* [Stored entries]
════════════════════
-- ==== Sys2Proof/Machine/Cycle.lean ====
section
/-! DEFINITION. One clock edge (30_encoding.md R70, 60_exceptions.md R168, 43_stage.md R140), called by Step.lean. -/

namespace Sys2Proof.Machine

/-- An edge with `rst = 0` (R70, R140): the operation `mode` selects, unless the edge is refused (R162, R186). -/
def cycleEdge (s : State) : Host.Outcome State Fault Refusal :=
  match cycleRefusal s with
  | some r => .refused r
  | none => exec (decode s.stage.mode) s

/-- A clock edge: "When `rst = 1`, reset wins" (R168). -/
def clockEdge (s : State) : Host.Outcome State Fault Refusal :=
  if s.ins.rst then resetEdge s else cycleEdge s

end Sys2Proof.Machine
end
════════════════════
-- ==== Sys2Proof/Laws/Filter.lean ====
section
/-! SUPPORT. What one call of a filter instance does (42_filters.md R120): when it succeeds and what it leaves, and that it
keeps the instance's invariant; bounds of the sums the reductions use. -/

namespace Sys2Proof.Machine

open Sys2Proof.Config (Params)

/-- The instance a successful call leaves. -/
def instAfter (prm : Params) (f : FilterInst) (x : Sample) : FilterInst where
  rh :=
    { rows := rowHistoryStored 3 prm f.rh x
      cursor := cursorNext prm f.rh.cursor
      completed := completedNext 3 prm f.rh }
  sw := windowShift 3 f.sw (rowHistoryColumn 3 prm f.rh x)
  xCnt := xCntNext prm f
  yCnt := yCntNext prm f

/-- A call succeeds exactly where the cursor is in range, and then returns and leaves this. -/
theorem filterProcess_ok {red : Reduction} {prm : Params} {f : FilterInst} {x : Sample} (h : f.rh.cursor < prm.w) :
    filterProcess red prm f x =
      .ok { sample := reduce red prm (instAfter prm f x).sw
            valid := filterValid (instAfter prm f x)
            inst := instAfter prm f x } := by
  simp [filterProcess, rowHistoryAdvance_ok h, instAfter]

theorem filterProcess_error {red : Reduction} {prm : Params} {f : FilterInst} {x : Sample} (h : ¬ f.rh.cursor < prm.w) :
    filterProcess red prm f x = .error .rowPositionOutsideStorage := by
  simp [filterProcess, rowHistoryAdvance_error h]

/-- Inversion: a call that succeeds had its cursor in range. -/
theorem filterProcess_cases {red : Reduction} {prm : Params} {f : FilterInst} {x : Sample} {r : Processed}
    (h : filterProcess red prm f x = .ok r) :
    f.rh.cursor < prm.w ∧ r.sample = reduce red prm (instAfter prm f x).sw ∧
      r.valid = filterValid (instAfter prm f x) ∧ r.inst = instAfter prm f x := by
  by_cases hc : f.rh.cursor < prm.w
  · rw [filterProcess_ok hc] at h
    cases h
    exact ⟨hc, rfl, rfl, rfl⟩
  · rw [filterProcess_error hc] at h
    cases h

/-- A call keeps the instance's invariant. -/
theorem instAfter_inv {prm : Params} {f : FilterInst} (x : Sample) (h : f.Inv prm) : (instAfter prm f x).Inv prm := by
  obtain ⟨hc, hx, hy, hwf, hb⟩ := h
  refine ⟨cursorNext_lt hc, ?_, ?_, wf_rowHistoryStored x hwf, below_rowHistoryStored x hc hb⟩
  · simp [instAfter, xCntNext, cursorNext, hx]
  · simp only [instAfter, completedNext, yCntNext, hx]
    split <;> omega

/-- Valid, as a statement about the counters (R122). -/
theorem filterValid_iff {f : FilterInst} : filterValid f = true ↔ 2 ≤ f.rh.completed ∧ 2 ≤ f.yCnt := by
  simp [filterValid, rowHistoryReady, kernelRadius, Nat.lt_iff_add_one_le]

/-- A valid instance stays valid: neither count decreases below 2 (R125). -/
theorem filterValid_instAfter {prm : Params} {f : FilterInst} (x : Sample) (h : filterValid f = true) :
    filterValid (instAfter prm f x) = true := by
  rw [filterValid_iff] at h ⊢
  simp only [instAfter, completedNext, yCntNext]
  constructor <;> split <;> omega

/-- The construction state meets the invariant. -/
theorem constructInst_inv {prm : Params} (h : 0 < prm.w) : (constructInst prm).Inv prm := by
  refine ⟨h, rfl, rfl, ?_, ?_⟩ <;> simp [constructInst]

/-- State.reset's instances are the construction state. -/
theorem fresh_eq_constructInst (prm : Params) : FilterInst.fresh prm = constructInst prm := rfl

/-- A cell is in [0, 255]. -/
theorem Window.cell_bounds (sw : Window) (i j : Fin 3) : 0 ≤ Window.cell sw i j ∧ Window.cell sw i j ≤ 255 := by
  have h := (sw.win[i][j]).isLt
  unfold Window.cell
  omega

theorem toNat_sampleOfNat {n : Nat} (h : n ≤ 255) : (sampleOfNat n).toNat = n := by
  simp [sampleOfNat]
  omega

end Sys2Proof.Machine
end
════════════════════
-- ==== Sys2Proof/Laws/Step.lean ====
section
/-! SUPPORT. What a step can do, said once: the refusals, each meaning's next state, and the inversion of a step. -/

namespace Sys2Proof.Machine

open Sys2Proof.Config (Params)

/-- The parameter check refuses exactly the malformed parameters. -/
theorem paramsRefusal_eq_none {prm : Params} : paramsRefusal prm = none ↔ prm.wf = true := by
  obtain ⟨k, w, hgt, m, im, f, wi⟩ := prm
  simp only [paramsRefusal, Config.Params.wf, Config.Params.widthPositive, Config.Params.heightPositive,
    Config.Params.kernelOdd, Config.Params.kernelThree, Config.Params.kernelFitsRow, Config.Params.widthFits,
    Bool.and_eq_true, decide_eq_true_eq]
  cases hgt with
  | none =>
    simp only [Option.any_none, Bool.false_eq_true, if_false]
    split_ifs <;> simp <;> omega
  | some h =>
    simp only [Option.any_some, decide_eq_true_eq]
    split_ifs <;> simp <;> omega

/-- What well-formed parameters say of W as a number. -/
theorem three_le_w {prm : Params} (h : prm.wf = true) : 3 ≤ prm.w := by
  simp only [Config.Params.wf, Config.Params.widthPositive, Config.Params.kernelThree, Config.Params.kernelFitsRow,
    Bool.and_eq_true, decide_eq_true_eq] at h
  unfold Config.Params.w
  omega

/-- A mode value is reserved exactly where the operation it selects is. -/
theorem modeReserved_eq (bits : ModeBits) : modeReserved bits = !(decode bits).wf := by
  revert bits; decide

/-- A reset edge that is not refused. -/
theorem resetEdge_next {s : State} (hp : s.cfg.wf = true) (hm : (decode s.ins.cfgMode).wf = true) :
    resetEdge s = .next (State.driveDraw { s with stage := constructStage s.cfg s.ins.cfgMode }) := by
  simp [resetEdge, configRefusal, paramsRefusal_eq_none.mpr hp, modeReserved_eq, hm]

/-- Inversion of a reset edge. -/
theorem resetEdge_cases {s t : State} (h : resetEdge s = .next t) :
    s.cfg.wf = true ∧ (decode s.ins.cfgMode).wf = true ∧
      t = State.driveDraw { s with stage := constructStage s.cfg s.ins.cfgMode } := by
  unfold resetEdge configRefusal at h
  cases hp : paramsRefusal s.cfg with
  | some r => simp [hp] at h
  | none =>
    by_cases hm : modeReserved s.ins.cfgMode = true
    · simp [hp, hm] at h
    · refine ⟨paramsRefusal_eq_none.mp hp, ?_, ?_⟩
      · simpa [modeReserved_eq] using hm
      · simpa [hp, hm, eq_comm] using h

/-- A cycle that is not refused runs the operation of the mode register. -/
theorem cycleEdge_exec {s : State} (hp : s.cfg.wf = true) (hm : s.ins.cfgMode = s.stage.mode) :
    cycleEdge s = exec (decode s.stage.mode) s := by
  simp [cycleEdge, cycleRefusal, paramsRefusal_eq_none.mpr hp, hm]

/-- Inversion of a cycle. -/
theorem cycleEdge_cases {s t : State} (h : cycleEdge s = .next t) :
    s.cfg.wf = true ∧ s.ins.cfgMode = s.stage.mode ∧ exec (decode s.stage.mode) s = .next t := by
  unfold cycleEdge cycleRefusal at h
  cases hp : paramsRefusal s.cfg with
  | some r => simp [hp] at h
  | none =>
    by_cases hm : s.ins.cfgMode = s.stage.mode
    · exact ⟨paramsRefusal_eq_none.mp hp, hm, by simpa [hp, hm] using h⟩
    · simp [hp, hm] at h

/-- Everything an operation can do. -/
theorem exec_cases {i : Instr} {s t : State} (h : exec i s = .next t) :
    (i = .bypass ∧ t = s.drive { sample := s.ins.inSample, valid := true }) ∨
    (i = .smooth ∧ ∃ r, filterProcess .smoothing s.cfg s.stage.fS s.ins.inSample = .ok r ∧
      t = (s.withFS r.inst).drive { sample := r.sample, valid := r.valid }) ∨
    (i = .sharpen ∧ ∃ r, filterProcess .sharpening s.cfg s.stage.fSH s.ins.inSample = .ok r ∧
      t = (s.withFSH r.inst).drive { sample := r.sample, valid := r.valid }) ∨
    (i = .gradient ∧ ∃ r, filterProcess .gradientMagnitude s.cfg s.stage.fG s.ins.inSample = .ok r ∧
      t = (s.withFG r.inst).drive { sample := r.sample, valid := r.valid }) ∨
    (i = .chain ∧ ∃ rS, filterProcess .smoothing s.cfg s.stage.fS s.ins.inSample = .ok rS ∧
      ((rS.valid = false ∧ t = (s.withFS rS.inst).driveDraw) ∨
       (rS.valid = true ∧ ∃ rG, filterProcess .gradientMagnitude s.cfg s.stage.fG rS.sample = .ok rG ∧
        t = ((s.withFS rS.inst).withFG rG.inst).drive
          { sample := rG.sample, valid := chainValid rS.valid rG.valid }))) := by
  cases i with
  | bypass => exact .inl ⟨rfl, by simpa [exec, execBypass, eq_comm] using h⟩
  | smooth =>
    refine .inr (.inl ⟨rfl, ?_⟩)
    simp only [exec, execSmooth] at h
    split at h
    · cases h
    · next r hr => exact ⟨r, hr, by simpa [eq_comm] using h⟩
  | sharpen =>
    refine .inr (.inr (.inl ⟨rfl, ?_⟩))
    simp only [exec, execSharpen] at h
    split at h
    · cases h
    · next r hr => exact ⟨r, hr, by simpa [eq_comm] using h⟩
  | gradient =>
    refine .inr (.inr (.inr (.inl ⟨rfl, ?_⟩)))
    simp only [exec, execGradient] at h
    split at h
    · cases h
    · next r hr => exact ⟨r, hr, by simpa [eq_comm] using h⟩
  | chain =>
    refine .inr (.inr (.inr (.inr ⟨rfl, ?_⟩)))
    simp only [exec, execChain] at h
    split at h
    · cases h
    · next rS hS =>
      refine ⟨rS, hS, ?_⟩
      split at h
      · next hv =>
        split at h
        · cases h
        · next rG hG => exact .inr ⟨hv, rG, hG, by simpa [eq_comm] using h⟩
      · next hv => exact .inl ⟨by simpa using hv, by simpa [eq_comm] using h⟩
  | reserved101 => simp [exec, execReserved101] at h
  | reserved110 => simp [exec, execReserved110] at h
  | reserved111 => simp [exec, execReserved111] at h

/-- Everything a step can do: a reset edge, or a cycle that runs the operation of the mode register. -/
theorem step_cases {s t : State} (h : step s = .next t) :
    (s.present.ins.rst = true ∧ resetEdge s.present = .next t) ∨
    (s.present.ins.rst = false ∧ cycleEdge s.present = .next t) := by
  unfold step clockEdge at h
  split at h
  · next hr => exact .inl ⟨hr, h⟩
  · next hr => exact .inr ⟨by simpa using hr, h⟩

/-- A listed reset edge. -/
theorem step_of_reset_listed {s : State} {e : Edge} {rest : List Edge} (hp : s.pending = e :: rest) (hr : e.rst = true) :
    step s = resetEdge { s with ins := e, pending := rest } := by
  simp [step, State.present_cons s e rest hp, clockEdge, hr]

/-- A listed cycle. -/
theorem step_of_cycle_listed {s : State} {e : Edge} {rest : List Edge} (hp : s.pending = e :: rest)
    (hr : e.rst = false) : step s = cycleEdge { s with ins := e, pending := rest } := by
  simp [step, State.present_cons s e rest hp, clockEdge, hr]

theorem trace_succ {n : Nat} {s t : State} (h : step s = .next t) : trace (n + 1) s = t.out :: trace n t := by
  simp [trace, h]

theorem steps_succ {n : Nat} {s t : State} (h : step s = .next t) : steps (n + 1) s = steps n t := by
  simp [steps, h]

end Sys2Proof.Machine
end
════════════════════
Scan the data, and report each line that uses the word "kernelFitsRow".

* [WRITTEN RESPONSE]
    Config.Params.kernelOdd, Config.Params.kernelThree, Config.Params.kernelFitsRow, Config.Params.widthFits,
  simp only [Config.Params.wf, Config.Params.widthPositive, Config.Params.kernelThree, Config.Params.kernelFitsRow,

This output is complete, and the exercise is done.